Please copy out each line of the listing that contains the word "answering".
== Given data ==
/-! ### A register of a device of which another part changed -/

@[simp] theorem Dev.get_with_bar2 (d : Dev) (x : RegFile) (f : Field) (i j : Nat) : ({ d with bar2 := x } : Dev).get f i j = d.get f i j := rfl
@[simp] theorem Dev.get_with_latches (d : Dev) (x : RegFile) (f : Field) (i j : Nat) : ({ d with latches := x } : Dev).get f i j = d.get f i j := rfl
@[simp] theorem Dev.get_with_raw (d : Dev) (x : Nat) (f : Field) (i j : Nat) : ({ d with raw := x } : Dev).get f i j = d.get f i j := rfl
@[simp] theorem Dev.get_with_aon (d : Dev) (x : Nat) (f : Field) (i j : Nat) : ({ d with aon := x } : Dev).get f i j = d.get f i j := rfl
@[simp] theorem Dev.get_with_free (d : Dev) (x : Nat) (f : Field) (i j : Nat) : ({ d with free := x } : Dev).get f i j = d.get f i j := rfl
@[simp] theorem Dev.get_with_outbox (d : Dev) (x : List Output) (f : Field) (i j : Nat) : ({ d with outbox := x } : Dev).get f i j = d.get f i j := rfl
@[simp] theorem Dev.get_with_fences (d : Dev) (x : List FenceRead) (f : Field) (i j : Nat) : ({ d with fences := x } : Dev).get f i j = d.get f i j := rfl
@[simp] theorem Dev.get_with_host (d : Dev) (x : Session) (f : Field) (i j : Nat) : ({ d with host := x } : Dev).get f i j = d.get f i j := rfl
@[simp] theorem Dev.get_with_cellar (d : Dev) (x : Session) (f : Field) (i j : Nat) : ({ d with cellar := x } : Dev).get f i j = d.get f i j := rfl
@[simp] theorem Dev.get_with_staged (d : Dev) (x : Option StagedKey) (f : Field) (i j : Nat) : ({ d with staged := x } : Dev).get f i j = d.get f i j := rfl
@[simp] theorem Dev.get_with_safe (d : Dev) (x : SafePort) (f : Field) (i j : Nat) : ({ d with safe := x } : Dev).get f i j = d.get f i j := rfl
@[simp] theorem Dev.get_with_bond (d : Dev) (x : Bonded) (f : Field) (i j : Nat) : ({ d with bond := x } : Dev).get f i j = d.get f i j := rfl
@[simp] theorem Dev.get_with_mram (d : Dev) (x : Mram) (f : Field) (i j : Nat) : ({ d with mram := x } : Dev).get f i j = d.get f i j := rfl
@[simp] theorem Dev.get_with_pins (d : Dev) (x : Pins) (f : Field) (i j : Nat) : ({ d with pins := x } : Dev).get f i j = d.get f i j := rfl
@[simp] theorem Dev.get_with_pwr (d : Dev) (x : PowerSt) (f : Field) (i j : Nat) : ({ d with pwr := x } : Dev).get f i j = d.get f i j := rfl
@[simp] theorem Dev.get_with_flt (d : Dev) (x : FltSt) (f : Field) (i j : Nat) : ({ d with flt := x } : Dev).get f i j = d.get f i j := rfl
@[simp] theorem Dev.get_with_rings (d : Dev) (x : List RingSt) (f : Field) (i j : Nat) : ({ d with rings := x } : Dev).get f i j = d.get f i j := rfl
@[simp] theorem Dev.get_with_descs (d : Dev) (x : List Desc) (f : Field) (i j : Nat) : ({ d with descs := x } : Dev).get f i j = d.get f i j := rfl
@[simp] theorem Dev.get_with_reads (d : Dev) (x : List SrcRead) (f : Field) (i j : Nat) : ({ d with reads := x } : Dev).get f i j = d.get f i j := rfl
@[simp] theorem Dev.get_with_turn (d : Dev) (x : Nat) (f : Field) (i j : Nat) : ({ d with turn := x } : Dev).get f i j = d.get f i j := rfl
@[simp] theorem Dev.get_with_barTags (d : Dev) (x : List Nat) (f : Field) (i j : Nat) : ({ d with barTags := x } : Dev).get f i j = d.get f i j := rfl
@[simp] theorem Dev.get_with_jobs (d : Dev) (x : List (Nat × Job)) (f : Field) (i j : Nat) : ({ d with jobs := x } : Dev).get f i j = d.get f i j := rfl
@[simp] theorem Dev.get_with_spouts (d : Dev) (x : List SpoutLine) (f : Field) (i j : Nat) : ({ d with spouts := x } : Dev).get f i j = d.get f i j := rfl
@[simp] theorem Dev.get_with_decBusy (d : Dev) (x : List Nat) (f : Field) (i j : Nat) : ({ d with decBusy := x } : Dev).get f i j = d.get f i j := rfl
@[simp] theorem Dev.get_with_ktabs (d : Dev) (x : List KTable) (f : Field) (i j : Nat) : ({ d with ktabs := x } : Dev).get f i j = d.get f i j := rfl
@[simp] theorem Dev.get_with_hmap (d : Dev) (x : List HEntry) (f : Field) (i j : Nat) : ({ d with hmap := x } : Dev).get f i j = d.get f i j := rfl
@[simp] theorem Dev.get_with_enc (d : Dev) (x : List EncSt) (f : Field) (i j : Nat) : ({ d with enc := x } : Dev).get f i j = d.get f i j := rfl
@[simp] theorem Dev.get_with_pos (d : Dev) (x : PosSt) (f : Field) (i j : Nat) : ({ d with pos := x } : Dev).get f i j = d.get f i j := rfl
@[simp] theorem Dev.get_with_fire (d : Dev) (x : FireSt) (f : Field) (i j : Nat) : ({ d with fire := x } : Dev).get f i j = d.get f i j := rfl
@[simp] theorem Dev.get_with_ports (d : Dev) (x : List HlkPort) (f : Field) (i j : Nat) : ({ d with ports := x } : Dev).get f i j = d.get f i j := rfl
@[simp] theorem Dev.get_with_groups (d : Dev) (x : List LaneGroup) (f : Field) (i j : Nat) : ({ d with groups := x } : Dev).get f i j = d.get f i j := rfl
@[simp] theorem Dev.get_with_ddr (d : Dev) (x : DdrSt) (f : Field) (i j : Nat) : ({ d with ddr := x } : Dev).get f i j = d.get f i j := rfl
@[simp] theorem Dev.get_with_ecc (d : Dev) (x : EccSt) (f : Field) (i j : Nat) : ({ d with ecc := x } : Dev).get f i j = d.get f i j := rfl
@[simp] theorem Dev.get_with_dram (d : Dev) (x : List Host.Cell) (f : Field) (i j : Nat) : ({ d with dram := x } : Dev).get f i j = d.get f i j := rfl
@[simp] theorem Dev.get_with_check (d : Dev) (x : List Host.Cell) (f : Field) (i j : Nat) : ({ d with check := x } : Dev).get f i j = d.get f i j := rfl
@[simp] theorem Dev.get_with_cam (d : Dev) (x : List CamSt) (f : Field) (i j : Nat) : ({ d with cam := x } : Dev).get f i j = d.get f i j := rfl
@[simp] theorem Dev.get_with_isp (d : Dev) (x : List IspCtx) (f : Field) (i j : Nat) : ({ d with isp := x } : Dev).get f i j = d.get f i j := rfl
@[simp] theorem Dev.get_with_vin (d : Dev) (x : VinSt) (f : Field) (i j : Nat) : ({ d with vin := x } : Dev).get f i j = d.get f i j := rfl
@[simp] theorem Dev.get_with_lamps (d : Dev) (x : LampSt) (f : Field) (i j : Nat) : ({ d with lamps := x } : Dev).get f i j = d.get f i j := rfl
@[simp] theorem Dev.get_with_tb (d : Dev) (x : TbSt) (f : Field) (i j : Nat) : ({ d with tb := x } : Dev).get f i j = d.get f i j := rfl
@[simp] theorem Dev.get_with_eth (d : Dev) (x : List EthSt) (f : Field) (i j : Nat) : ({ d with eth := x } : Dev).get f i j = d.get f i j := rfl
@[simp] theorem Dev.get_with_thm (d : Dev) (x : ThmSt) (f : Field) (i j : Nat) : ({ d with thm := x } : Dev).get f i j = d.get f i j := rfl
===
== Given data ==
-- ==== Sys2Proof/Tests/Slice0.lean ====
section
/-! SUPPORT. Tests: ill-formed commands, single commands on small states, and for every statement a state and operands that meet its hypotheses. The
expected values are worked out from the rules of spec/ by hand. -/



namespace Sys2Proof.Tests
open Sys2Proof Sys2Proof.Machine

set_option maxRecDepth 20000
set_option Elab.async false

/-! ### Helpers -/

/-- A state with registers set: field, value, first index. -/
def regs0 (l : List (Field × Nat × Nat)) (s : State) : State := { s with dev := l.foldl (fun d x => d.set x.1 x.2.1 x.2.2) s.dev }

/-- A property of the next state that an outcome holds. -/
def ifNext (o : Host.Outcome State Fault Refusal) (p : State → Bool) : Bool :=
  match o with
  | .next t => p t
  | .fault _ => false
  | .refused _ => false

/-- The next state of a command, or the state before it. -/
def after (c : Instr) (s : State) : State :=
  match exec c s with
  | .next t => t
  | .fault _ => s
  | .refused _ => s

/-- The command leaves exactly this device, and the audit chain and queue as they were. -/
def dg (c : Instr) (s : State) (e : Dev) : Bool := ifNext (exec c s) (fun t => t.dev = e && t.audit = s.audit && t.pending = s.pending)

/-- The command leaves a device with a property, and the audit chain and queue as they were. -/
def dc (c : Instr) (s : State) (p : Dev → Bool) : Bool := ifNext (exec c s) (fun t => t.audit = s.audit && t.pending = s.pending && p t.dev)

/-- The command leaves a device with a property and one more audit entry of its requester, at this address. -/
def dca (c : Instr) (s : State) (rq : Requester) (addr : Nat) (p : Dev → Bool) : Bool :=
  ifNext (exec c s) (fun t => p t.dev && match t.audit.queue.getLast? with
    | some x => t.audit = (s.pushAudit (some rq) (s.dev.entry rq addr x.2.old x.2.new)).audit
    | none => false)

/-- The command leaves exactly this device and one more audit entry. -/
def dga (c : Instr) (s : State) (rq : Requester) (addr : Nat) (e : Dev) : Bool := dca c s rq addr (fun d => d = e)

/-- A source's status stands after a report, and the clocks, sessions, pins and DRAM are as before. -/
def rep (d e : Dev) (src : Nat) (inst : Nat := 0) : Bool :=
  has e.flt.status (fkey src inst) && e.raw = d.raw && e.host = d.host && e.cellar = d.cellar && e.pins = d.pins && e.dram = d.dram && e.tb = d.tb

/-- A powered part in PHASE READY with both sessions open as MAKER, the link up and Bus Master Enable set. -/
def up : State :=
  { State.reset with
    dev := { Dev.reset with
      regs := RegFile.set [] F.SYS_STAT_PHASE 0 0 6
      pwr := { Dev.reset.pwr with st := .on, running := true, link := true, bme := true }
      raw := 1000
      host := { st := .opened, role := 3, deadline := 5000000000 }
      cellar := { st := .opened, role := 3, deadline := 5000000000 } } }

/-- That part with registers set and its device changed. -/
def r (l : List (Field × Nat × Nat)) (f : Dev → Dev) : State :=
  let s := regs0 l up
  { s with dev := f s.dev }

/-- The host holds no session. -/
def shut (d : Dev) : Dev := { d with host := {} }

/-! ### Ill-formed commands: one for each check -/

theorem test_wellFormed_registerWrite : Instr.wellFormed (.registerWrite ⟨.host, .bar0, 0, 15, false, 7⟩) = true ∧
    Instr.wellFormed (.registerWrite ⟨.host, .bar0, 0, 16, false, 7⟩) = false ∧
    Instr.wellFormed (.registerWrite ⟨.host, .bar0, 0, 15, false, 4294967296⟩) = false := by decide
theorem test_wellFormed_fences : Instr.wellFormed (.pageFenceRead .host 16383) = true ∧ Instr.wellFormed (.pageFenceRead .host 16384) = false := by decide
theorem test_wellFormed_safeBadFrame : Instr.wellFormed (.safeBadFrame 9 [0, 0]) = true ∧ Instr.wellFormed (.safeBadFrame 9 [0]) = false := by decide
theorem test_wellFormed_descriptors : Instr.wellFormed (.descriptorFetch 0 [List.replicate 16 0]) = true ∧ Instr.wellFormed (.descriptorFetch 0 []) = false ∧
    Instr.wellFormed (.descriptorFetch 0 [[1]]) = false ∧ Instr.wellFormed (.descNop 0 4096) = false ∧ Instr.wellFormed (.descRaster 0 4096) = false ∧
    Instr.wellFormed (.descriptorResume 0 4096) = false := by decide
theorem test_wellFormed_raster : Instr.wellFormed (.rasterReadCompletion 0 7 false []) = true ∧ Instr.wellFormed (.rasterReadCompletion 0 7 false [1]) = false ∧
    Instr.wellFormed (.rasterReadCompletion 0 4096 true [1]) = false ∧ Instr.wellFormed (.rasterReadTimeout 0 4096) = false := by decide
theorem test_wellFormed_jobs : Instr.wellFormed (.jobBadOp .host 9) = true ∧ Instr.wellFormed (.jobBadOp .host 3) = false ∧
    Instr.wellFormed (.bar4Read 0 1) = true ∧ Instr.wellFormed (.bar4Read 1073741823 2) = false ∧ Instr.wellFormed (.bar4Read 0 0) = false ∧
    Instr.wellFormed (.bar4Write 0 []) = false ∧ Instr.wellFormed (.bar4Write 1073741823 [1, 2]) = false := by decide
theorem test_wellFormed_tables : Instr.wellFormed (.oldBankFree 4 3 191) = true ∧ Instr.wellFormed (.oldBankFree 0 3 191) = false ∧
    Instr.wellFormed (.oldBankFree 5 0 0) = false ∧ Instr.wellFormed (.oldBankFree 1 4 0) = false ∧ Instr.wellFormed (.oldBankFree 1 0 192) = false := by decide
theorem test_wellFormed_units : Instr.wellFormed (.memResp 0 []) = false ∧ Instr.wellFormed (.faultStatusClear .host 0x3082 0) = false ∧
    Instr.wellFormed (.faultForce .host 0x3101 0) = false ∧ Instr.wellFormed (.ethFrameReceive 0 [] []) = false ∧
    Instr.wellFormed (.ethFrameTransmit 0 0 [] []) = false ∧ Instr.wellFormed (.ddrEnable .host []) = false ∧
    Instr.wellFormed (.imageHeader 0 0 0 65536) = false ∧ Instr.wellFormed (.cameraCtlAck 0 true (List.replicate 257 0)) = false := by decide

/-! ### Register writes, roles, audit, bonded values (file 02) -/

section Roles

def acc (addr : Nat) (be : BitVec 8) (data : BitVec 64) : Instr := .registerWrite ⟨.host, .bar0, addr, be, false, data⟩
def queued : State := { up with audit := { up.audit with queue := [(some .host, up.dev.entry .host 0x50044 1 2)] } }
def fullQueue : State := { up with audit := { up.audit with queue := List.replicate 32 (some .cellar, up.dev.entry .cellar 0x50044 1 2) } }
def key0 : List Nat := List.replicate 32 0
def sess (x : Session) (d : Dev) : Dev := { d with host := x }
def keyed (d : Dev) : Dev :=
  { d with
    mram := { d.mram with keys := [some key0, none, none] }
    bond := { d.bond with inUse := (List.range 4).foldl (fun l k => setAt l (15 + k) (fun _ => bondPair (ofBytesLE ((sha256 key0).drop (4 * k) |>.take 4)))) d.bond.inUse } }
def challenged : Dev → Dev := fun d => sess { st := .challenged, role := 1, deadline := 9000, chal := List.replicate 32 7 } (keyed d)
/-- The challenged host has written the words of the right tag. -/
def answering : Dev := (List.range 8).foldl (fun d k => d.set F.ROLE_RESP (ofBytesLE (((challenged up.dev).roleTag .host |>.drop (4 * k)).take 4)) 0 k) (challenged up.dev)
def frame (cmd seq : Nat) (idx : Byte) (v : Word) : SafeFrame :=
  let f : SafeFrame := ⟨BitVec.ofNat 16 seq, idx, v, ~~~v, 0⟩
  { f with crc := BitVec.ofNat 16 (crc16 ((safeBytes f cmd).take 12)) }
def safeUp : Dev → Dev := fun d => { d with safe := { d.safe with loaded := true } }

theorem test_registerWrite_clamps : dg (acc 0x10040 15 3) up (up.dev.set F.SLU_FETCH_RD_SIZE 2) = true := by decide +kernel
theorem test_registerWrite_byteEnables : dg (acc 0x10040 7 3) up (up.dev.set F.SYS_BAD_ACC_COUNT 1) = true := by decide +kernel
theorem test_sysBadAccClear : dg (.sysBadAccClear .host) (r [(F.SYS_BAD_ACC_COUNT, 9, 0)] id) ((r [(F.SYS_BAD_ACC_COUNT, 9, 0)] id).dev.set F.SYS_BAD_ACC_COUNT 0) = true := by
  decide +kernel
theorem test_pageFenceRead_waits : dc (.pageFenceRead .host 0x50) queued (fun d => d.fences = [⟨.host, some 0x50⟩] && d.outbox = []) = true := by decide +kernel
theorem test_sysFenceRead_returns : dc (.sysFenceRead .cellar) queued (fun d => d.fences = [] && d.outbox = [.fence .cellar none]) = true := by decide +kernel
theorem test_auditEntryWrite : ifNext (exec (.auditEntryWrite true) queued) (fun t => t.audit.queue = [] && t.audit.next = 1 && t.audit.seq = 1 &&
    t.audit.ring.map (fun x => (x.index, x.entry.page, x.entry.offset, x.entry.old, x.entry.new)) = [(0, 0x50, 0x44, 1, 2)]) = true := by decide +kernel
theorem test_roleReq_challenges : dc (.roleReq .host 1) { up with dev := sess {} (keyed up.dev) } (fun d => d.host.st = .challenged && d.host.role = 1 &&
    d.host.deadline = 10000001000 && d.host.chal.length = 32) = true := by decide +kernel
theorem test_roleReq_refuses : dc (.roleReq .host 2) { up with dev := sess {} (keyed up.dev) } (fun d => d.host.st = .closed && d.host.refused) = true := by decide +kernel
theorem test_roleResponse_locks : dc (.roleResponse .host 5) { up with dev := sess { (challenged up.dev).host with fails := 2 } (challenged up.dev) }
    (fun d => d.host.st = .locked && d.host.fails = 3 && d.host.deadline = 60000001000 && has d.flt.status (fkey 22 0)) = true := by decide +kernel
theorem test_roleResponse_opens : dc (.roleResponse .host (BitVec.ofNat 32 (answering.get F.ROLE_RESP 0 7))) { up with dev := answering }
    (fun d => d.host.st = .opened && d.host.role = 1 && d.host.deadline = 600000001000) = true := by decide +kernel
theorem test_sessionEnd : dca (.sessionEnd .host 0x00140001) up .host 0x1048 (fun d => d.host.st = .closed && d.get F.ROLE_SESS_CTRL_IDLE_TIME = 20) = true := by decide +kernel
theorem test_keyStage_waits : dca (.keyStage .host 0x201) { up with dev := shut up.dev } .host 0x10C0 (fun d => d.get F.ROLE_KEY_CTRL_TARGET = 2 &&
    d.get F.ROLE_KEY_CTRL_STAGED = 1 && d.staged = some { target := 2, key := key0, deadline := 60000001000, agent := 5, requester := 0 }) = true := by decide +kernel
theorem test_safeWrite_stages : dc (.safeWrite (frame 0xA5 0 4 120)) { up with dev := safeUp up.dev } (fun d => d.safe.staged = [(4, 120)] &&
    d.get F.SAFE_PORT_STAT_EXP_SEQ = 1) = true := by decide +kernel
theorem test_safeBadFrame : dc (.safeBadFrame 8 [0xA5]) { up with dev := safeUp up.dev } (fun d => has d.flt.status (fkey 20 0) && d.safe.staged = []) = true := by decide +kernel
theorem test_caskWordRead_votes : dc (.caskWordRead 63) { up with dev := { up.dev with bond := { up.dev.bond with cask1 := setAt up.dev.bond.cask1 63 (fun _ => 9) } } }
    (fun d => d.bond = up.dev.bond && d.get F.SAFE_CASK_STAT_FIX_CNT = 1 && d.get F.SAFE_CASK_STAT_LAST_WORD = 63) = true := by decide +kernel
===
Your response >>
def answering : Dev := (List.range 8).foldl (fun d k => d.set F.ROLE_RESP (ofBytesLE (((challenged up.dev).roleTag .host |>.drop (4 * k)).take 4)) 0 k) (challenged up.dev)
theorem test_roleResponse_opens : dc (.roleResponse .host (BitVec.ofNat 32 (answering.get F.ROLE_RESP 0 7))) { up with dev := answering }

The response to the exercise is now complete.